HGSOC is a markedly heterogeneous disease with significant diversity. Individual subtypes present exclusive features, but these may not always correspond to strict boundaries. For example, the presence or absence of a TP53 mutation alone is not a strict criterion for determining the subtype of a tumor. A biobank of ovarian cancer primary cell cultures, created by Nelson L. et al., revealed that genomic instability (the main characteristic of HGSOC) can be maintained even in the presence of wild-type TP53. Furthermore, it became evident that, despite having the same diagnosis, each tumor represents a unique combination of genetic alterations and mutations in a wide spectrum of genes [50]. It is worth noting that, despite their high genetic similarity, cancer cells from ascites differ from the original ovarian tumor cells. This difference arises because ascites has distinct physical properties and a unique cellular and molecular context compared to the solid tumor, creating selective conditions for clones capable of surviving without adhesion. Moreover, cancer cells in ascites can form spheroids — spherical cell conglomerates, that exhibit higher metastatic potential, increased expression of genes related to chemoresistance, and upregulation of the oxidative phosphorylation pathway [51–53]. Another important point is that cancer cells derived from ascites tend to display a more mesenchymal phenotype, which contributes to their higher metastatic potential, compared to the original tumor cells [54]. Therefore, the origin of a cancer cell line should be carefully taken into account.”

Comment 3: “Minor issue: Ref. 25 is incompletely cited.” 

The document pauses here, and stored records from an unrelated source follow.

/-- What module A tells its partner after a REP (R369). -/
def sentNote (s : State) (q : Nat) (run : RunName) (kind index status : Nat) (payload : Bytes) : State :=
  if dblPart s q && !isB s then
    emitOut s (.pairMsg 5 (toBE 2 run.job ++ toBE 4 run.num ++ toBE 1 kind ++ toBE 2 index ++ toBE 1 status
      ++ toBE 1 payload.length ++ payload))
  else s

/-- The state with a seat changed. -/
def modSeat (s : State) (ci k : Nat) (f : Seat → Seat) : State :=
  { s with copies := s.copies.modify ci fun c => { c with seats := c.seats.modify k f } }

/-- The request of a seat answered, exactly once (R270, R296). DEDUCED (log 27). -/
def answerSeat (s : State) (ci k status : Nat) (payload : Bytes) : State :=
  match s.copies[ci]? with
  | none => s
  | some c =>
    match c.seats[k]? with
    | none => s
    | some x =>
      if !x.waits then s
      else
        let r := x.req
        let (s, ident) := formLine s c.bind c.period false 0 k status r payload
        let s := if muted s c.part && !solo s ⟨r.job, c.period⟩ then s else sendRep s r status 0 k (c.period % 2 ^ 32) ident payload
        let s := modSeat s ci k fun y => { y with status := some status, payload := payload }
        let s := if status = rpLate then bump s (CTL_PERIOD_LATE_late_replies c.part) 1 else s
        let s := sentNote s c.part ⟨r.job, c.period⟩ 0 k status payload
        bindingDone (periodDone s c.bind c.period) c.bind

/-- The request of a carry slot answered, with every other carry slot of it: a line belongs to the run whose fill carried
the slot in, the miss to the period in which the request was seated (R271, R295, R337). DEDUCED (log 27). -/
def answerCarry (s : State) (i status : Nat) (payload : Bytes) : State :=
  match s.carries[i]? with
  | none => s
  | some c =>
    match c.req with
    | none => s
    | some r =>
      if c.status.isSome then s
      else
        let (s, ident) := match c.into with
          | some n => formLine s c.bind n true c.plan c.slot status r payload
          | none => (s, List.replicate 16 0)
        let twin : Carry → Bool := fun d => d.bind == c.bind && d.period == c.period && d.seat == c.seat && d.status.isNone
        let s := (s.carries.filter twin).foldl (fun s d => match d.into with
          | some n => (formLine s d.bind n true d.plan d.slot status r payload).1
          | none => s) s
        let own := match c.into with
          | some n => solo s ⟨r.job, n⟩
          | none => false
        let s := if muted s r.part && !own then s else sendRep s r status 0 c.seat (c.period % 2 ^ 32) ident payload
        let s := { s with carries := s.carries.map fun d => if twin d then { d with status := some status, payload := payload } else d }
        let s := match s.copies.findIdx? (fun d => d.bind == c.bind && d.period == c.period) with
          | some ci => modSeat s ci c.seat fun y => { y with status := some status, payload := payload }
          | none => s
        let s := if status = rpLate then bump s (CTL_PERIOD_LATE_late_replies r.part) 1 else s
        let s := match c.into with
          | some n => sentNote s r.part ⟨r.job, n⟩ (kindByte true c.plan) c.slot status payload
          | none => s
        bindingDone (periodDone s c.bind c.period) c.bind

/-- NET_INGEST_STATUS.candidates brought up to date. -/
def syncCands (s : State) : State := wr s NET_INGEST_STATUS_candidates s.cands.length

/-- A candidate answered before it was seated: seat 0xFFFF and a zero identifier, counted where audit is enabled (R293,
R338). -/
def answerCand (s : State) (i status : Nat) (payload : Bytes) : State :=
  match s.cands[i]? with
  | none => s
  | some r =>
    let s := if muted s r.part then s else sendRep s r status 0 0xFFFF 0 (List.replicate 16 0) payload
    let s := syncCands { s with cands := s.cands.eraseIdx i }
    let s := if auditOn s r.part then bump s (AUD_STATS_unseated r.part) 1 else s
    let s := if status = rpLate then bump s (CTL_PERIOD_LATE_late_replies r.part) 1 else s
    bindingDone s r.bind
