/-! ### Kickoff of a run (R43, R44, R46, R217, R222, R265) -/

/-- Whether a run comes before another in the order of R265, a retake before every other run of its job (R273). -/
def Run.before (a b : Run) : Bool :=
  if a.retakes ≠ b.retakes ∧ a.job = b.job then decide (b.retakes < a.retakes)
  else decide (a.bell < b.bell) || (a.bell == b.bell && (decide (a.prio < b.prio) || (a.prio == b.prio && decide (a.subm < b.subm))))

/-- Whether a pending run has to wait: its bell has not been reached, another run of its job is in progress or comes
before it, windows stand, or a frequency step holds RUN_GRAPH runs back (R52, R265). -/
def kickBlocked (s : State) (r : Nat) (x : Run) : Bool :=
  x.phase != .pending || x.kickWin.isNone || (liveRun s x.job).isSome || gridStopped s
    || (s.runs.any fun p => p.1 != r && p.2.job == x.job && p.2.phase == .pending && p.2.before x)
    || (on s TIM_FREQ_CTL_busy && x.kind == .graph)

/-- Whether a replacement stands in the way of a kickoff on tile `t`: one that has begun, or, before a retake, one that is
due (R353, R358, R359). -/
def replacing (s : State) (t : Nat) (isRetake : Bool) : Bool :=
  (s.unitSubs.any fun u => u.tile == t && (u.begun || (isRetake && (on s REL_CFG_auto_en || u.subm.isSome))))
    || (s.siteSubs.any fun u => u.tile == t && (u.begun || isRetake))

/-- The first sealed region of a job that has not been filled (R189). -/
def unfilled (j : Job) : Option Nat := j.regions.findIdx? fun g => g.isSealed && !g.filled

/-- The counters of a job set to their initial values and thresholds under a run epoch (R217). -/
def armCounters (s : State) (j : Nat) (x : Job) (epoch : Nat) : State :=
  x.ctrs.zipIdx.foldl (fun s p =>
    let c := x.ctrFirst + p.2
    wrs s [(SYN_CTR_value c, p.1.2), (SYN_CTR_threshold c, p.1.1), (SYN_CTR_epoch c, epoch), (SYN_CTR_job_id c, j)]) s

/-- The lines of requests of a period answered before the first attempt kicked off. -/
def earlyLines (s : State) (r : Nat) (x : Run) (n : Nat) : State :=
  let seats := (s.copies.filter fun c => c.bind == x.subm && c.period == n).flatMap fun c => c.seats.zipIdx
  seats.foldl (fun s p => match p.1.status with
    | some st => if p.1.gone then s else
        addLine s r ⟨false, 0, p.2, lineBytes false 0 st p.2 p.1.req.tag p.1.req.ts p.1.req.record p.1.payload⟩
    | none => s) s

/-- A doubles run named by its period number, or by the count of the job's runs since pairing (R367). -/
def nameRun (s : State) (r : Nat) (x : Run) : State :=
  match x.kind with
  | .period n => modRun s r fun x => { x with name := some ⟨x.job, n⟩ }
  | .graph =>
    let n := Store.getD s.dbl.count x.job 0
    modRun { s with dbl := { s.dbl with count := Store.set s.dbl.count x.job (n + 1) } } r fun x => { x with name := some ⟨x.job, n⟩ }

/-- A run kicked off: the epoch advances, the counters are initialised, a serial is taken, and the level-0 tasks start
(R217, R222, R264, R336, R347). -/
def kickRun (s : State) (r : Nat) (x : Run) (j : Job) : State :=
  let epoch := (Store.getD s.epochs x.job 0 + 1) % 256
  let s := { s with epochs := Store.set s.epochs x.job epoch, epochAt := Store.set s.epochAt x.job s.now
                    undoRun := Store.erase s.undoRun j.part }
  let s := if grdArmed s x.job then { s with grd := { s.grd with readIdx := [] } } else s
  let s := if dblPart s j.part && x.name.isNone then nameRun s r x else s
  let s := armCounters s x.job j epoch
  let audited := auditOn s j.part
  let serial := rd s (AUD_RUN_SERIAL_serial j.part)
  let s := if audited then wr s (AUD_RUN_SERIAL_serial j.part) (serial + 1) else s
  let replay := match x.kind, j.form with
    | .graph, some f => replaySeats s j f
    | _, _ => []
  let s := modRun s r fun x => { x with
    phase := .running, epoch := epoch, kickTod := s.time.winTod, serial := if audited then some serial else none, replay := replay }
  let s := match x.kind with
    | .period n =>
      let s := (plansOf s x.job).foldl (fun s p => planStart s p n) s
      if audited && x.retakes == 0 then earlyLines s r x n else s
    | .graph =>
      let n := match j.form with
        | some f => replayPeriod s j f
        | none => 0
      (plansOf s x.job).foldl (fun s p => planStart s p n) s
  let s := j.tiles.foldl (fun s t => modTile s t fun y => { y with segTags := [], layers := [], digestOver := false, lkIssued := 0 }) s
  let zero := (List.range j.tasks.length).filter fun k => ((j.tasks[k]?).map (·.level)) == some 0
  readyTasks (zero.foldl (fun s k => startTask s r k) s) r

/-- A RUN_GRAPH run's kickoff checks: sealed regions and plan numbers (R265, R347). -/
def graphKick (s : State) (r : Nat) (x : Run) (j : Job) : State :=
  match unfilled j with
  | some g => endRun s r 5 stSealedPending g
  | none =>
    match planHolder s x.job j with
    | some h => endRun s r 5 stJobBound h
    | none => kickRun (if (plansOf s x.job).isEmpty then bindPlans s x.job j true else s) r x j

/-- KICKOFF: a pending run kicks off at the boundary its bell gave; a roll call that is due begins first; a bubble, a
replacement at one of its tiles, or an epoch younger than 4 µs puts it off to a later boundary (R43, R44, R46, R222, R265,
R358). DESIGN CHOICE (log 11); DEDUCED (log 23, 25). -/
def execKickoff (run : Nat) (s : State) : Host.Outcome State Fault Refusal :=
  .next <| match Store.get? s.runs run with
    | none => s
    | some x =>
      match Store.get? s.jobs x.job with
      | none => s
      | some j =>
        if kickBlocked s run x then s
        else if s.time.rollDue then { s with time := { s.time with rollCall := 1, rollRun := some run } }
        else if !boundaryCome s (x.kickWin.getD 0) then s
        else
          let putOff := modRun s run fun x => { x with kickWin := some (windowNow s + 1) }
          if inBubble s j.part || j.tiles.any (fun t => replacing s t (decide (0 < x.retakes))) then kickDeferred putOff
          else if (match Store.get? s.epochAt x.job with
            | some t => decide (s.now < t + 4000)
            | none => false) then putOff
          else match x.kind with
            | .graph => graphKick s run x j
            | .period _ => kickRun s run x j

/-! ### Aborts (R240, R241, R268, R353) -/

/-- A granule choice of a transfer cut short: whether its new contents were written (R195, R240). -/
def granuleWritten (s : State) (g : Nat) : Bool := Config.freeValue (s.freeCtr + g) % 2 == 1

/-- A piece cut short by an abort: each 64-byte granule of its destination holds its old or its new contents. -/
def cutPiece (s : State) (t : Nat) (f : Transfer) (k : Nat) : State :=
  if pieceSkipped s f k || !pieceOk s t f k then s
  else
    let n := tPiece f.tdata
    let dst := pieceDst s f k
    let new := (pieceBytes s f k).zipIdx.map fun p =>
      if granuleWritten s (n + (dst + p.2) / 64 - dst / 64) then some p.1 else none
    takeFree (writeMasked s dst new) (2 * n)

/-- The transfers of a tile ended by an abort: what each wrote is undefined, granule by granule, inside its destination
(R195, R240). DESIGN CHOICE (log 19). -/
def cutXfers (s : State) (t : Nat) : State :=
  let s := (tileOf s t).xfers.foldl (fun s f =>
    (rangeFrom f.donePieces (tPieces f.tdata - f.donePieces)).foldl (fun s k => cutPiece s t f k) s) s
  syncLpass (modTile s t fun x => { x with xfers := [] }) t

/-- A run's tiles stopped and its units' work ended: JOB_STOPPED at those that run, queues closed, transfers cut, carried
state discarded, grading stopped (R139, R211, R240, R327). DEDUCED (log 25). -/
def abortRun (s : State) (r : Nat) : State :=
  match Store.get? s.runs r with
  | none => s
  | some x =>
    let ts := tilesOfRun s x
    let s := ts.foldl (fun s t =>
      let mine := ((tileOf s t).task).map (·.1) == some r
      let s := if mine then gatherTile (stopTile s t) t r else s
      let s := settleCrossing s t
      let s := if mine && seqState s t == 4 then haltTile s t 4 else s
      let s := cutXfers (closeQueues s t) t
      modTile s t fun y => { y with task := none, hints := [] }) s
    grdAbort (discardJobCarry (modRun s r fun x => { x with phase := .aborting, ready := [] }) x.job) x.job

/-- The window of a reason to stop, where it has one (R240). -/
def StopCause.window : StopCause → Option Nat
  | .program _ _ _ _ w => some w
  | .fault _ w => some w
  | _ => none

/-- Whether the start bell after a run's has acted: a later period run of the job waits at a boundary that has come
(R268). -/
def overrunNow (s : State) (r : Nat) (x : Run) : Bool :=
  s.runs.any fun p => p.1 != r && p.2.job == x.job && p.2.phase == .pending && p.2.kind != .graph && x.kind != .graph
    && decide (p.2.retakes = 0) && (match p.2.kickWin with
      | some w => boundaryCome s w
      | none => false)

/-- Whether a run that a fault stopped may be retaken; code 0xFF is a doubles disagreement, after which one retake is made
at most (R354). -/
def mayRetake (x : Run) (detail : Nat) : Bool :=
  decide (x.retakes < 2) && detail % 256 != 0x0A && detail % 256 != 0x0E && !x.opened && !x.undoBroken && !x.barred
    && !(detail % 256 == 0xFF && x.disagreed != 0)

/-- Whether a run that is being stopped for another reason ends for that reason at a start bell: a program error, a reset, an
UNLOAD, a fault after which it is not retaken (R240, R241, R268, R273). DEDUCED (log 25). -/
def stopStands (x : Run) : Bool :=
  match x.stop with
  | none => false
  | some .overrun => true
  | some (.fault d _) => !mayRetake x d
  | some _ => true

/-- A run aborted as a period overrun, a retake that waits included: counted, its cause raised, margin 0 (R268, R269, R273). -/
def overrun (s : State) (r : Nat) (x : Run) : State :=
  let s := raise (bump s (CTL_PERIOD_COUNT_overruns (partOfRun s x)) 1) CTL_DISP_CAUSE_cause 2
  let s := noteMargin s x 0
  let s := modRun s r fun y => { y with stop := some .overrun }
  if x.runs then abortRun s r else if x.phase = .pending ∨ x.phase = .retakeWait then endRun s r 4 stOk 0 else s

/-- JOB_STOP: at the first window boundary after an error of a run its other tiles stop and it is aborted; at the boundary
of a start bell a run still in progress is aborted as an overrun (R226, R240, R268). -/
def execJobStop (job : Nat) (s : State) : Host.Outcome State Fault Refusal :=
  .next <| match s.runs.find? (fun p => p.2.job == job && (p.2.live || (p.2.phase == .pending && decide (0 < p.2.retakes)))) with
    | none => s
    | some (r, x) =>
      if overrunNow s r x && !(stopStands x && x.phase != .retakeWait) then overrun s r x
      else if x.phase ≠ .stopping then s
      else
        let passed := match x.stop.bind StopCause.window with
          | some w => w != windowNow s
          | none => true
        let still := (tilesOfRun s x).all fun t => !tileActive s t
        if passed || still then abortRun s r else s

/-- The outcome code, status and detail that a reason to stop gives a run (R241, R261, R339). -/
def stopStatus (s : State) : StopCause → Nat × Nat × Nat
  | .program t code slot pc _ =>
    if t < s.part.tiles then
      (1, stProgramError, rd s (TIL_ERR_code t) + 2 ^ 6 * rd s (TIL_ERR_slot t) + 2 ^ 9 * rd s (TIL_ERR_pc t) + 2 ^ 23 * t)
    else (1, stProgramError, code + 2 ^ 6 * slot + 2 ^ 9 * pc + 2 ^ 23 * t)
  | .fault d _ => (3, stFault, d)
  | .overrun => (4, stOk, 0)
  | .unload => (5, stAborted, 0)
  | .reset => (5, stAborted, 0)

/-- Whether the locker operations of a run have all completed (R161, R240). -/
def lockersDone (s : State) (x : Run) : Bool :=
  s.lockerQ.all fun p => p.2.all fun o => o.job != x.job || o.epoch != x.epoch

/-- A run prepared for its next attempt: pending again, ahead of every other run of its job (R273). -/
def Run.again (x : Run) (w : Nat) : Run :=
  { x with
    phase := .pending, kickWin := some w, started := [], ready := [], done := [], tilesDone := [], stop := none, epoch := x.epoch
    retakes := x.retakes + 1, disagreed := x.disagreed + b2n (x.fault == 0xFF), undoBroken := false, wrote := false, opened := false, serial := none, lines := [], fetches := [], carryIn := []
    layersAt := [], heldTicks := 0, slipRecs := 0, digestOver := false, forcedFill := false, carryLost := false, outcome := 0
    recorded := false }

end Sys2Proof.Machine
end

Response: Thank you for pointing out this oversight. We revised our reference list. After the first round of review, the reference [25] became [28] (Lines 519-521):

“Łukomska, A.; Menkiszak, J.; Gronwald, J.; Tomiczek-Szwiec, J.; Szwiec, M.; Jasiówka, M.; Blecharz, P.; Kluz, T.; Stawicka-Niełacna, M.; Mądry, R.; et al. Recurrent Mutations in BRCA1, BRCA2, RAD51C, PALB2 and CHEK2 in Polish Patients with Ovarian Cancer. Cancers (Basel) 2021, 13, doi:10.3390/cancers13040849.”

Round 2

Reviewer 2 Report

Comments and Suggestions for Authors

Thank you for submitting this revised and improved manuscript that sufficiently responded to my concerns.

Reviewer 3 Report

Comments and Suggestions for Authors

I appreciate the careful correction of the manuscript. The Table 1 is informative and easy to read. The discussion part improved greatly. Congratulations!